Откуда Асе знать, что Никитько обидно, потому что она первая унитаз придумала, и еще она хочет дружить с Галей Палей, но ей кажется, что Палей не одобряет зайчиков с унитазами, а одобряет, не знаю, жувачку американскую? И Никитько хочет знать, как Палей отнесется к унитазам у мишек и можно ли ей выдавать такую секретную тайну, но про мишек не расскажет ни за что, и поэтому жертвует зайчиком, и если Палей сейчас скажет — а что такого, у меня тоже зайчик есть, — то Никитько будет любить обеих. Но Палей говорит «фу, позор какой, унитазная». И Никитько хохочет и повторяет «унитазная», и Ася бежит прочь, не разбирая дороги, слепая от горя, и втыкается головой в толстый живот завуча, и плачет на чтении, и Ольга Евгеньевна спрашивает, что ты плачешь, Ася, а она говорит привычно «голова болит», и ее отпускают домой, а за спиной Палей шепчет «по унитазу соскучилась», и Никитько хихикает. И она бредет домой, еще не понимая, что на нее такое упало, и дома рвет Шуричков домик, и рвет коробочки, и спускает их в унитаз, в унитаз, и берет Шуричка в ладони, лезет с ним под одеяло и плачет там, поливая его слезами и шепча «никто меня не понимает, только ты», и сворачивается клубком вокруг Шуричка, вокруг своей боли — в груди болит, в животе болит, — и засыпает, и мама приходит — Ася, ты заболела? Да, привычно врет Ася, у меня еще в школе голова болела, и живот еще сейчас…

И мироздание, сжалившись над Асей, посылает ей температуру и рвоту, и она три дня не ходит в школу, читает Андерсена, пьет бульон, ест рисовую кашку и шьет Шуричку полосатый халат, и быстро, безропотно делает русский и математику, и даже читает учебники вперед, почти до конца, и забывает о своем горе, только больше не может слышать про Настю Никитько.

У нее в блокноте черная фигура, похожая на смерть — это нарисована Никитько и зачеркнута вся, с головы до ног, замалякана черным, Ася пытается вычеркнуть Никитько из своей жизни, а не может, и пытается замалякать черным медведя Костика, но он-то чем виноват? И ни туда, ни сюда, ни принять, ни забыть, теперь эта Никитько со своим Костиком торчит в ней, как заноза в пальце.

— Мама, — говорит Ася, — а про меня Настя всякие гадости рассказывала Гале Палей.

— Какие гадости? — спрашивает мама.

— Ну что у меня зайчик, и что я ему унитаз сделала из бумаги.

— Так это разве гадости? — удивляется мама.

— Так они теперь смеются! — восклицает Ася.

— А ты не обращай на них внимания, — советует мама. — Они глупые, вот и смеются.

— Мама, как я могу на них не обращать внимания?

— Ну просто — игнорируй, и все, — говорит мама. Ей кажется, что это очень просто — игнорируй, и все.

Мама не понимает.

— Мама, они же дразнятся.

— Не обращай внимания, — говорит мама.

— Они меня называют унитазной, — шепчет Ася и краснеет.

— Глупости какие, — сердится мама. — Скажи учителю.

— Нельзя, — говорит Ася. — Они тогда меня побьют.

— Ну тогда я сама с ними поговорю.

— Нет! Мама! Нет! Не надо! — Ася пугается и вцепляется в маму. Она ясно представляет, что будет дальше.

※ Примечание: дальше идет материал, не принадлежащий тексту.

-- ==== Sys2Proof/Certificates/Slice0/Obligations.lean ====
section
/-! DEFINITION. The statements for the provers. Each says which rule of spec/ it formalises. -/

open Sys2Proof Sys2Proof.Machine

/-! ## Encoding -/

/-- Every operation with admitted operands decodes from its word, and from its bytes with whatever follows left over
(rules R73 to R78, R83). -/
def Obligations.DecodeInvertsEncode : Prop :=
  ∀ (i : Instr) (rest : List Byte), WellFormed i →
    decode (encode i) = .ok i ∧ decodeBytes (encodeBytes i ++ rest) = .ok (i, rest)

/-- Rule R78: the decoder names the row whose match and mask fit, with the word's own operands; within a row only the
operand-range checks of rule R77 (c) to (e) can refuse. -/
def Obligations.DecodeFollowsTheOpcodeTable : Prop :=
  (∀ w i, decode w = .ok i → w &&& rowMask i = rowMatch i ∧ encode i = w ∧ WellFormed i) ∧
    (∀ w i j, w &&& rowMask i = rowMatch i → w &&& rowMask j = rowMatch j → rowMatch i = rowMatch j) ∧
      ∀ w i, w &&& rowMask i = rowMatch i →
        (∃ j, decode w = .ok j ∧ rowMatch j = rowMatch i) ∨
          decode w = .error .badChannel ∨ decode w = .error .badOverride ∨ decode w = .error .badPercent

/-- Rule R77: a word is refused exactly on the conditions (a) to (e); executing one raises `IllegalEncoding`, with no
other effect and no event. (That the interrupt source's own move is the only other change of that step is the model's
choice, log 3.) -/
def Obligations.ExactlyTheListedWordsAreIllegal : Prop :=
  (∀ w, (∃ e, decode w = .error e) ↔ IllegalWord w) ∧
    ∀ s w rest, NextWord s w rest → IllegalWord w →
      step s = .next (interrupt { s with fault := some .illegalEncoding })

/-- The worked encodings of rule R79. -/
def Obligations.WorkedEncodings : Prop :=
  decode 0x01000032 = .ok (.set 50) ∧ decode 0x02000064 = .ok (.set1 100) ∧ decode 0x03000000 = .ok (.set2 0) ∧
    decode 0x04000000 = .ok .dump ∧ decode 0x05000000 = .ok .auto ∧ decode 0x11000007 = .ok (.ecRead 0x07) ∧
    decode 0x1700021E = .ok (.fanDutyWrite .two 30) ∧ decode 0x1A002D00 = .ok (.targetDuty 45 0) ∧
    decode 0x1B00001E = .ok (.rateLimit false 0 30) ∧ decode 0x06000000 = .error .unassignedOp ∧
    decode 0x04000001 = .error .reservedNonzero

/-! ## The machine's step -/

/-- A step of a CW32 program runs the decoded word (rules R83, R312), with the program moved past it and the interrupt
source's move after it (log 3); the same for a program given as bytes, most significant first. -/
def Obligations.StepRunsTheDecodedWord : Prop :=
  (∀ s w rest i, NextWord s w rest → decode w = .ok i →
      step s = withInterrupt (exec i { s with invocation := .program rest })) ∧
    ∀ s bs rest i words, Enabled s → loopRunning s.loop = false → programOfBytes bs = some words →
      s.invocation = .program words → decodeBytes bs = .ok (i, rest) →
        ∃ left, programOfBytes rest = some left ∧
          step s = withInterrupt (exec i { s with invocation := .program left })

/-- Rule R310: at process start every piece of block state has the value of rule R41, whatever the configuration; the
environment is not reset. The reset of the channel's operand fields is log 9's choice and is not stated. -/
def Obligations.ResetState : Prop :=
  (∃ c e start, State.reset = State.boot c e start) ∧ ∀ c e start,
    let s := State.boot c e start
    s.cfg = c ∧ s.session = .none ∧ s.acquireCount = 0 ∧ s.chan.phase = .idle ∧ s.chan.kind = .none ∧
      s.chan.attempt = 0 ∧ s.chan.timedOut = false ∧ s.chan.result = none ∧ s.ctl = none ∧ s.stop = false ∧
      s.override = none ∧ s.loop = .off ∧ s.cmd.phase = .start ∧ s.cmd.failed = false ∧ s.exit = none ∧
      s.trace = [] ∧ s.fault = none ∧ s.env = e

/-- The invariant holds at process start, in every configuration and environment. -/
def Obligations.InvariantAtReset : Prop :=
  StepInv State.reset ∧ ∀ c e start, ecCellsOk e.ec = true → StepInv (State.boot c e start)

/-- Every step keeps the invariant: an idle channel, an attempt counter within its budget, a session decided by one
`ACQUIRE`, a ControlState exactly while the loop runs and in 0..100, the exit status written at the end of the process,
canonical register cells (rules R22 to R25, R32, R110, R211, R283). -/
def Obligations.InvariantKeptByEveryStep : Prop :=
  ∀ s t, StepInv s → step s = .next t → StepInv t

/-- Rule R35: the fault mark is none at reset, is never cleared, and enables no step. -/
def Obligations.FaultIsSticky : Prop :=
  State.reset.fault = none ∧ (∀ s f, s.fault = some f → step s = .fault (.modelFault f)) ∧
    ∀ i s t f, configOk s.cfg = true → exec i s = .next t → s.fault = some f → t.fault = some f

/-- Rule R8: a configuration that fails any check is refused before anything runs, with `BadConfig` and no other effect;
under an admitted one no step raises `BadConfig`. -/
def Obligations.BadConfigBeforeAnyStep : Prop :=
  ∀ s, s.fault = none → s.stuckInTool = false →
    let admitted := s.cfg.portSC ≠ s.cfg.portData ∧ s.cfg.ibfBit ≠ s.cfg.obfBit ∧ 1 ≤ s.cfg.pollBudget ∧
      s.cfg.minTemp < s.cfg.maxTemp ∧ 0 ≤ s.cfg.deadBand ∧ 0 ≤ s.cfg.minDuty ∧ s.cfg.minDuty ≤ 100 ∧
      1 ≤ s.cfg.step ∧ 1 ≤ s.cfg.sysfsMaxInputs ∧ s.cfg.vendorLo < s.cfg.vendorHi
    (¬admitted → step s = .next { s with fault := some .badConfig }) ∧
      (admitted → ∀ t, step s = .next t → t.fault ≠ some .badConfig)

/-- Rule R37: the configuration is read-only for the life of the process. -/
def Obligations.ConfigurationIsReadOnly : Prop :=
  (∀ s t, step s = .next t → t.cfg = s.cfg) ∧
    ∀ i s t, configOk s.cfg = true → exec i s = .next t → t.cfg = s.cfg

/-- Events are only ever appended to the trace (rule R34). -/
def Obligations.TraceOnlyGrows : Prop :=
  (∀ s t, step s = .next t → s.trace <+: t.trace) ∧
    ∀ i s t, configOk s.cfg = true → exec i s = .next t → s.trace <+: t.trace

/-- The session is written once, by the one `ACQUIRE` (rules R22, R23). -/
def Obligations.SessionIsDecidedOnce : Prop :=
  (∀ s t, step s = .next t → t.session ≠ s.session →
      s.acquireCount = 0 ∧ t.acquireCount = 1 ∧ (t.session = .held ∨ t.session = .denied)) ∧
    ∀ i s t, configOk s.cfg = true → exec i s = .next t → i ≠ .acquire →
      t.session = s.session ∧ t.acquireCount = s.acquireCount

/-- The stop flag only rises, only by the interrupt source, and raising it twice is raising it once (rules R26, R279). -/
def Obligations.StopOnlyRises : Prop :=
  (∀ s t, step s = .next t → s.stop = true → t.stop = true) ∧
    (∀ i s t, configOk s.cfg = true → exec i s = .next t → t.stop = s.stop) ∧
    ∀ t, ∃ raised stops count,
      interrupt t = { t with stop := t.stop || raised, env := { t.env with stops := stops, count := count } } ∧
        ∀ b rest, t.env.stops = b :: rest → raised = b ∧ stops = rest ∧ count = t.env.count

/-- Outside the check points `TOP`, `PRE_SLEEP` and `POST_SLEEP` the stop flag is not read: whatever it is, the block's
step is the same (rules R208, R250, R280). -/
def Obligations.StopIsReadOnlyAtCheckPoints : Prop :=
  (∀ i s b, exec i { s with stop := b } = onNext (fun t => { t with stop := b }) (exec i s)) ∧
    ∀ s b, s.loop ≠ .top → s.loop ≠ .preSleep → s.loop ≠ .postSleep →
      blockStep { s with stop := b } = onNext (fun t => { t with stop := b }) (blockStep s)

/-- What each operation leaves alone, whichever way it ends: the configuration, the stop flag, the exit status, the
command phase and the program always; the session but for `ACQUIRE`; the ControlState but for `AUTO` and
`CONTROL_CYCLE`; the loop but for `AUTO`; `override` but for `TARGET_DUTY` and `CONTROL_CYCLE`; the command's failure
mark but for the manual commands; the channel, the trace and the EC for the operations without EC traffic. -/
def Obligations.FrameOfEveryInstruction : Prop :=
  ∀ i s t, configOk s.cfg = true → exec i s = .next t →
    t.cfg = s.cfg ∧ t.stop = s.stop ∧ t.exit = s.exit ∧ t.cmd.phase = s.cmd.phase ∧ t.invocation = s.invocation ∧
      t.env.stops = s.env.stops ∧
      (i ≠ .acquire → t.session = s.session ∧ t.acquireCount = s.acquireCount ∧ t.env.grants = s.env.grants) ∧
      (i ≠ .auto → i ≠ .controlCycle → t.ctl = s.ctl) ∧ (i ≠ .auto → t.loop = s.loop) ∧
      ((∀ h l, i ≠ .targetDuty h l) → i ≠ .controlCycle → t.override = s.override) ∧
      ((∀ p, i ≠ .set p ∧ i ≠ .set1 p ∧ i ≠ .set2 p) → t.cmd.failed = s.cmd.failed) ∧
      ((i = .acquire ∨ i = .auto ∨ (∃ h l, i = .targetDuty h l) ∨ ∃ o l g, i = .rateLimit o l g) →
        t.chan = s.chan ∧ t.trace = s.trace ∧ t.env.ec = s.env.ec)

/-! ## EC channel -/

/-- Rule R100: the first `ACQUIRE` asks the OS and records its answer, emitting nothing; a second one is the fault
`DoubleAcquire`. -/
def Obligations.AcquireDecidesTheSession : Prop :=
  ∀ s,
    (s.acquireCount = 0 → ∃ granted grants count,
      exec .acquire s =
          .next { s with acquireCount := 1, session := if granted then .held else .denied,
                         ret := some (if granted then .ok else .err .permissionError),
                         env := { s.env with grants := grants, count := count } } ∧
        ∀ b rest, s.env.grants = b :: rest → granted = b ∧ grants = rest ∧ count = s.env.count) ∧
      (1 ≤ s.acquireCount → s.fault = none →
        exec .acquire s = .next { s with fault := some .doubleAcquire, ret := none })

/-- Rules R104, R105, R270: `EC_READ` completes whatever the EC answers, in either `READ_TIMEOUT_MODE`; its events are those
of the handshake, and only the channel is written. The model's readings: the flag says whether any wait expired, under
`CONTINUE` an early one too, and the index of each expired wait is kept beside it (log 33); the flag and the result stay
in the idle channel once the result is taken (log 15). -/
def Obligations.EcReadFollowsTheHandshake : Prop :=
  ∀ addr s, configOk s.cfg = true →
    (Ready s → ∃ v timeouts es t, exec (.ecRead addr) s = .next t ∧ ReadEvents s.cfg addr v timeouts es ∧
      Transacts s (.ecByte v (!timeouts.isEmpty)) es t ∧
      t.chan = { s.chan with phase := .idle, kind := .none, addr := addr, attempt := t.chan.attempt,
                             timedOut := !timeouts.isEmpty, result := some (.byte v), timeouts := timeouts }) ∧
      NeedsSession (.ecRead addr) s

/-- Rule R106: `EC_WRITE` completes whatever the EC answers, with `Ok` or the one wait that expired; its events are those
of the handshake, and only the channel is written. That the result and the flag stay in the idle channel once the result
is taken is the model's reading (log 15). -/
def Obligations.EcWriteFollowsTheHandshake : Prop :=
  ∀ cmd addr value s, configOk s.cfg = true →
    (Ready s → ∃ r es t, exec (.ecWrite cmd addr value) s = .next t ∧ WriteEvents s.cfg cmd addr value r es ∧
      Transacts s (unitResult r) es t ∧
      ((r = .ok () ∧ t.chan = ⟨.idle, .none, cmd, addr, value, t.chan.attempt, false, some .unit, []⟩) ∨
        ∃ k, r = .error (.timeoutError k) ∧
          t.chan = ⟨.idle, .none, cmd, addr, value, t.chan.attempt, true, some (.timeout k), [.timeoutError k]⟩)) ∧
      NeedsSession (.ecWrite cmd addr value) s

/-- The transactions whose every wait succeeds at its first poll: 6 port events for a read, 7 for a write (rule R109),
given an EC whose next bytes show it ready; the whole next state. What of it the idle channel keeps (result, flag,
attempt) is the model's reading (log 15). -/
def Obligations.QuickTransactions : Prop :=
  (∀ addr s b1 b2 b3 v rest, configOk s.cfg = true → Ready s → s.env.ec = .lawless (b1 :: b2 :: b3 :: v :: rest) →
      ibfEmpty s.cfg b1 = true → ibfEmpty s.cfg b2 = true → obfFull s.cfg b3 = true →
        exec (.ecRead addr) s =
          .next { s with
            chan := { s.chan with phase := .idle, kind := .none, addr := addr, attempt := 1, timedOut := false,
                                  result := some (.byte v), timeouts := [] }
            trace := s.trace ++ [.portIn .sc b1, .portOut .sc s.cfg.cmdRead, .portIn .sc b2, .portOut .data addr,
              .portIn .sc b3, .portIn .data v]
            env := { s.env with ec := .lawless rest }
            ret := some (.ecByte v false) }) ∧
    ∀ cmd addr value s b1 b2 b3 b4 rest, configOk s.cfg = true → Ready s →
      s.env.ec = .lawless (b1 :: b2 :: b3 :: b4 :: rest) → (∀ b ∈ [b1, b2, b3, b4], ibfEmpty s.cfg b = true) →
        exec (.ecWrite cmd addr value) s =
          .next { s with
            chan := ⟨.idle, .none, cmd, addr, value, 1, false, some .unit, []⟩
            trace := s.trace ++ [.portIn .sc b1, .portOut .sc cmd, .portIn .sc b2, .portOut .data addr,
              .portIn .sc b3, .portOut .data value, .portIn .sc b4]
            env := { s.env with ec := .lawless rest }
            ret := some .ok }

— Сейчас я поговорю с Настиной мамой.

— Мама, не надо! Мама! Пожалуйста!

— Елена Викторовна? Это мама Аси Николаевой. Тут наши девочки поссорились…

— … мама, не надо!

— …да… Ася говорит, ее теперь дразнят…

— … мама, пожалуйста…

— да, поговорите, пожалуйста, с Настей, меня тоже очень огорчает, что они поссорились, мы всегда рады Настю видеть у себя…

— … мама, нет!

— Ася, что такое? Не дергай меня.

— ТЫ НИЧЕГО НЕ ПОНИМАЕШЬ! ТЫ ВСЕ ИСПОРТИЛА!

Наутро класс встречает Асю дружным воплем «ябеда унитазная».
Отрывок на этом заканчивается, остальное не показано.